Work instruction
Copy each line below holding "isSome".
Material supplied below:
/-- R379, R384, R387, R388 (Table 15-5): a line whose write is queued is read from that write; a line read clean changes nothing; a corrected one is recorded, counted once, and queued for
correction; an uncorrectable one that its retry does not recover is poison. R395, R396: a third failed retraining attempt makes a
subchannel FAILED, and success returns it to service.
R379: a codeword with no more than one bit in error is corrected, whichever bit it is, and one with two is never taken for another
word: the columns of the code are 80 different values of odd weight.
R383: the address map is a bijection between the lines of a subchannel and their places: two lines of DRAM with one place are one
line. -/
def Obligations.DramErrors : Prop :=
  ((∀ (s : State) (line : Nat) (syn retry : List Nat) (scrub : Bool), s.mem.poisoned line = false → s.freshLine line = false →
    let t := s.dramRead line syn retry scrub
    if (∃ e ∈ smGet [] s.dram.wq (subchannelOf line), e.1 = line) then t = s else
    (lineClass syn = .clean → t = s) ∧
    (∀ m y, lineClass syn = .corrected m y → t.mem = s.mem ∧ line ∈ smGet [] t.dram.corr (subchannelOf line)) ∧
    (∀ m y b m' y' b', lineClass syn = .uncorrectable m y b → lineClass retry = .uncorrectable m' y' b' →
      t.mem.poisoned line = true ∧ t.mem.byte = s.mem.byte) ∧
    (lineClass syn = .poison → t.mem.poisoned line = true)) ∧
  (∀ (s : State) (sub : Nat), sub < 16 → s.fabricQuiet = true →
    (s.subState sub = 1 → s.retrainDue sub = true → ∃ t, exec (.subchannelRetrain sub .begin) s = .next t ∧ t.subState sub = 2) ∧
    (s.subState sub = 2 → ∃ t, exec (.subchannelRetrain sub (.attempt true)) s = .next t ∧ t.subState sub = 1) ∧
    (s.subState sub = 2 → smGet 0 s.dram.fails sub = 2 →
      ∃ t, exec (.subchannelRetrain sub (.attempt false)) s = .next t ∧ t.subState sub = 3 ∧ sub ∈ t.mem.failed))) ∧
  ((∀ i < 72, classify (hsiao i) = .dataBit i) ∧ (∀ j < 8, classify (2 ^ j) = .checkBit j) ∧ classify 0 = .clean ∧
  ∀ i < 72, (∀ k < 72, k ≠ i → classify (hsiao i ^^^ hsiao k) = .uncorrectable) ∧ ∀ j < 8, classify (hsiao i ^^^ 2 ^ j) = .uncorrectable) ∧
  (∀ (b : Board) (u v : Nat), 9 + b.ranks2.toNat + 8 ≤ b.log2Lines →
  u < 2 ^ (b.log2Lines + 4) → v < 2 ^ (b.log2Lines + 4) → b.place u = b.place v → u = v)

/-! ## Shapers, the Chart, queues and engines -/

/-- R351, R354, R356: a request that its shaper holds is accepted when its buckets have refilled: under an H contract that covers it in
class H, with the deadline of its path (on a reroute 100 ns later for each hop, or none), one unit taken from each bucket concerned, which hold one then; without a contract in class B. -/
def Obligations.ShaperAcceptance : Prop := ∀ (s : State) (k i : Nat) (q : HeldReq), k ≠ 6 → s.heldOf k i = some q →
  (s.covering q true = none → s.covering q false = none → After (.shaperAccept k i) s fun t =>
    t.held = s.held.erase q ∧ t.buckets = s.buckets ∧ ∃ n, t.flight = s.flight ++ [⟨2, n, q, s.time, 0⟩]) ∧
  (∀ ci c n, k ≠ 1 → s.covering q true = some (ci, c) → s.covering q false = none → s.waitFor ci c q = some n →
    q.items.Nodup → (∀ b ∈ s.buckets, b.at_ ≤ s.time) → 1 ≤ c.burst q.write →
    let now : State := { s with time := s.time + n }
    After (.shaperAccept k i) s fun t =>
      t.time = s.time + n ∧ t.held = s.held.erase q ∧ t.flight = s.flight ++ [⟨0, c.cmp, q, t.time, if s.detour q = 0 then t.time + s.pathBound q
          else if c.reroute then t.time + s.pathBound q + 100 * s.detour q else 0⟩] ∧
      ∀ sp ∈ q.buckets, unitTokens ≤ now.tokens ci c q.item q.write sp ∧
        t.tokens ci c q.item q.write sp = now.tokens ci c q.item q.write sp - unitTokens)

/-- R52, R57, R58, R64: APPLY begins at step 1 with STATUS.BUSY; STOP makes a running compartment STOPPING; START and RESUME make a stopped
one RUNNING and end with code 0; a compartment that does not exist ends an operation with code 9.
R53, R57, R59, R60, R61, R63: the operation in progress. STOP leaves its targets STOPPED; the commit of an update puts the merged Chart in
force and in the Chart store, and raises its targets' GENERATION; its release makes its targets RUNNING; ABORT before step 6 ends it with code
19 and the partner's timeout with code 18, the Chart in force and the store as they were. -/
def Obligations.ChartOperations : Prop :=
  (∀ (s : State) (who : Sender) (n : Nat),
  s.chtReach who = true → s.cht = none → n < 32 →
  let result := fun (t : State) (code : Nat) => t.cht = none ∧ fget (t.ctlGet o_chtResult) 31 24 = code
  let known := (s.cmpSec n).isSome = true ∧ s.mayName (s.submitter who) n = true
  After (.apply (.go who 0)) s (fun t => t.live = s.live ∧ fbit (t.ctlGet o_chtStatus) 31 = true ∧
    ∃ op, t.cht = some op ∧ op.kind = .apply ∧ op.step = 1 ∧ op.submitter = s.submitter who) ∧
  (s.cmpSec n = none → After (.stop (.go who n)) s (result · 9) ∧ After (.start who n false) s (result · 9) ∧
    After (.resume who n) s (result · 9)) ∧
  (known → s.cmpState n = .running → After (.stop (.go who n)) s fun t =>
    t.cmpState n = .stopping ∧ ∃ op, t.cht = some op ∧ op.kind = .stop ∧ op.targets = [n]) ∧
  (known → (s.cmpState n = .stopped ∨ s.cmpState n = .halted) → s.mayRaise n = true → After (.start who n false) s fun t =>
    t.cmpState n = .running ∧ result t 0) ∧
  (known → s.cmpState n = .stopped → s.mayRaise n = true → After (.resume who n) s fun t => t.cmpState n = .running ∧ result t 0)) ∧
  (∀ (s : State) (op : ChtOp), s.cht = some op → op.full = false → op.step ≤ 7 →
  let result := fun (t : State) (code : Nat) => t.cht = none ∧ fget (t.ctlGet o_chtResult) 31 24 = code
  let reversed := fun (code : Nat) (t : State) => result t code ∧ t.live = s.live ∧ t.store = s.store
  let commits := fun (t : State) => t.live = s.chtNext op ∧ t.store = some (s.chtNext op) ∧
    (∃ op', t.cht = some op' ∧ op'.step = 7) ∧
    (op.targets.Nodup → ∀ n ∈ op.targets, smGet 0 t.generation n = (smGet 0 s.generation n + 1) % 65536)
  (op.kind = .stop → s.chtStoppable op = true → After (.stop .next) s fun t =>
    result t 0 ∧ ∀ n ∈ op.targets, s.cmpState n = .stopping → t.cmpState n = .stopped) ∧
  (op.kind = .apply → op.step = 6 → s.paired op = false → After (.apply .next) s commits) ∧
  (op.kind = .apply → op.step = 7 → After (.apply .next) s fun t =>
    result t 0 ∧ ∀ n ∈ op.targets, s.cmpState n = .changing → s.mayRaise n = true → (s.cmpSec n).isSome → t.cmpState n = .running) ∧
  (op.step = 6 → s.paired op = true → s.live.pairIndex = 1 → After .partnerCommitSignal s commits) ∧
  (op.step < 6 → s.paired op = true → op.partner ≠ some op.update.digest → op.go + 5000000 ≤ s.time →
    After .partnerStageTimeout s (reversed 18)) ∧
  (∀ who, op.step < 6 → s.chtReach who = true → fget (s.ctlGet o_chtCtrl) 27 24 ≤ 4 → After (.chtAbort who) s (reversed 19)))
End of Material supplied.
Result for this task
  let known := (s.cmpSec n).isSome = true ∧ s.mayName (s.submitter who) n = true
    result t 0 ∧ ∀ n ∈ op.targets, s.cmpState n = .changing → s.mayRaise n = true → (s.cmpSec n).isSome → t.cmpState n = .running) ∧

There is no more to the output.